NEG: The “I” and the “You” are meant to be pretty consistent, and hopefully function as pathos pollinators throughout the book. There are two exceptions, both of which are elegiac in tone, one more cloaked than the other. The “you” in 105.9 (on page 29) is addressed to John Wieners; it written a few days after his passing, & ends by morphing a passage from his poem “What Happened?”, which reads, “better than a hatchet/ in Massachusetts,” into, “I wonder what the light’s like in your new city. Better than a hammer in Maine I hope.” What’s was interesting to me in incorporating this section is that although ostensibly addressed to Wieners, the “you” here also holds with the narrative underpinning of the book, as the “you” did in fact move to a new city at some point.
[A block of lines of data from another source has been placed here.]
-- ==== Sys2Proof/Laws/PerInstr.lean ====
section
/-! SUPPORT. Decoding the word of a well-formed instruction gives it back, constructor by constructor (R51 to R65). -/

set_option linter.unusedSimpArgs false
set_option linter.unnecessarySeqFocus false

namespace Sys2Proof.Laws.Encoding

/-- The slot that carries a well-formed instruction reads its word as that instruction. -/
def Statement (i : Instr) : Prop := WellFormed i = true → ∀ k, slotOf i = some k → decodeSlot k (encode i) = .ok i

/-- A word with an assigned major is not zero. -/
theorem ne_zero {w : W32} {op : BitVec 6} (h : fld w 26 6 = op) (h0 : op ≠ 0) : w ≠ 0 := by
  rintro rfl
  exact h0 (h.symm.trans (by decide))

/-- The scalar majors but 0x09 to 0x0E, which slot C carries. -/
def majorC (op : BitVec 6) : Bool := !(op == 0 || op == 15 || decide (37 ≤ op.toNat)) && scalarSlotOk true op.toNat
/-- The majors of slot S. -/
def majorS (op : BitVec 6) : Bool := !(op == 0 || op == 15 || decide (37 ≤ op.toNat)) && scalarSlotOk false op.toNat

theorem scalar {i : Instr} (w : W32) (op : BitVec 6) (h : fld w 26 6 = op) (hop : majorC op = true) (hs : slotOf i = some 0)
    (hd : decodeScalarMajor w = .ok i) (k : Nat) (hk : slotOf i = some k) : decodeSlot k w = .ok i := by
  have key : ∀ op : BitVec 6, majorC op = true →
      op ≠ 0 ∧ ¬(op.toNat = 15 ∨ 37 ≤ op.toNat) ∧ scalarSlotOk true op.toNat = true := by decide
  obtain ⟨h0, k1, k2⟩ := key op hop
  obtain rfl : 0 = k := Option.some.inj (hs.symm.trans hk)
  simp only [decodeSlot, ne_zero h h0, h, h0, decodeScalar, k1, k2, if_false, Bool.not_true, Bool.false_eq_true, hd]

theorem scalarS {i : Instr} (w : W32) (op : BitVec 6) (h : fld w 26 6 = op) (hop : majorS op = true) (hs : slotOf i = some 1)
    (hd : decodeScalarMajor w = .ok i) (k : Nat) (hk : slotOf i = some k) : decodeSlot k w = .ok i := by
  have key : ∀ op : BitVec 6, majorS op = true →
      op ≠ 0 ∧ ¬(op.toNat = 15 ∨ 37 ≤ op.toNat) ∧ scalarSlotOk false op.toNat = true := by decide
  obtain ⟨h0, k1, k2⟩ := key op hop
  obtain rfl : 1 = k := Option.some.inj (hs.symm.trans hk)
  simp only [decodeSlot, ne_zero h h0, h, h0, decodeScalar, k1, k2, if_false, Bool.not_true, Bool.false_eq_true, hd]

theorem vecA {i : Instr} (w : W32) (op : BitVec 6) (h : fld w 26 6 = op) (h0 : op ≠ 0) (hs : slotOf i = some 2)
    (hd : decodeVector true w = .ok i) (k : Nat) (hk : slotOf i = some k) : decodeSlot k w = .ok i := by
  obtain rfl : 2 = k := Option.some.inj (hs.symm.trans hk)
  simp only [decodeSlot, ne_zero h h0, h, h0, if_false, hd]

theorem vecB {i : Instr} (w : W32) (op : BitVec 6) (h : fld w 26 6 = op) (h0 : op ≠ 0) (hs : slotOf i = some 3)
    (hd : decodeVector false w = .ok i) (k : Nat) (hk : slotOf i = some k) : decodeSlot k w = .ok i := by
  obtain rfl : 3 = k := Option.some.inj (hs.symm.trans hk)
  simp only [decodeSlot, ne_zero h h0, h, h0, if_false, hd]

theorem vm {i : Instr} (w : W32) (op : BitVec 6) (h : fld w 26 6 = op) (h0 : op ≠ 0) (hs : slotOf i = some 4)
    (hd : decodeVm w = .ok i) (k : Nat) (hk : slotOf i = some k) : decodeSlot k w = .ok i := by
  obtain rfl : 4 = k := Option.some.inj (hs.symm.trans hk)
  simp only [decodeSlot, ne_zero h h0, h, h0, if_false, hd]

theorem mx {i : Instr} (w : W32) (op : BitVec 6) (h : fld w 26 6 = op) (h0 : op ≠ 0) (hs : slotOf i = some 5)
    (hd : decodeMatrix w = .ok i) (k : Nat) (hk : slotOf i = some k) : decodeSlot k w = .ok i := by
  obtain rfl : 5 = k := Option.some.inj (hs.symm.trans hk)
  simp only [decodeSlot, ne_zero h h0, h, h0, if_false, hd]

theorem en {i : Instr} (w : W32) (op : BitVec 6) (h : fld w 26 6 = op) (h0 : op ≠ 0) (hs : slotOf i = some 6)
    (hd : decodeEngine w = .ok i) (k : Nat) (hk : slotOf i = some k) : decodeSlot k w = .ok i := by
  obtain rfl : 6 = k := Option.some.inj (hs.symm.trans hk)
  simp only [decodeSlot, ne_zero h h0, h, h0, if_false, hd]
The “you” in 95.1, written the day after Kenneth Koch died, is simultaneously self-reflexive & aimed at the reader, although I don’t think it jumps all that strongly outside of the rest of the book. It’s a really vague narrative I’ve got going on. The “you” is some kind of ornithologist, the “I” a DJ. One question kept irking me as I was putting the manuscript together: if I wrote in prose, with a consistent set of characters, often engaging in dialogue, was I writing a novel? At one point I wanted to call the book The Frequencies: an American Radio Novel. Thankfully my friends & publisher talked me out of it; still, regardless of Stevens’ notions of poetry as the supreme fiction, if the “I” is always the same other, then I can’t help but think of it as more straight-up fiction.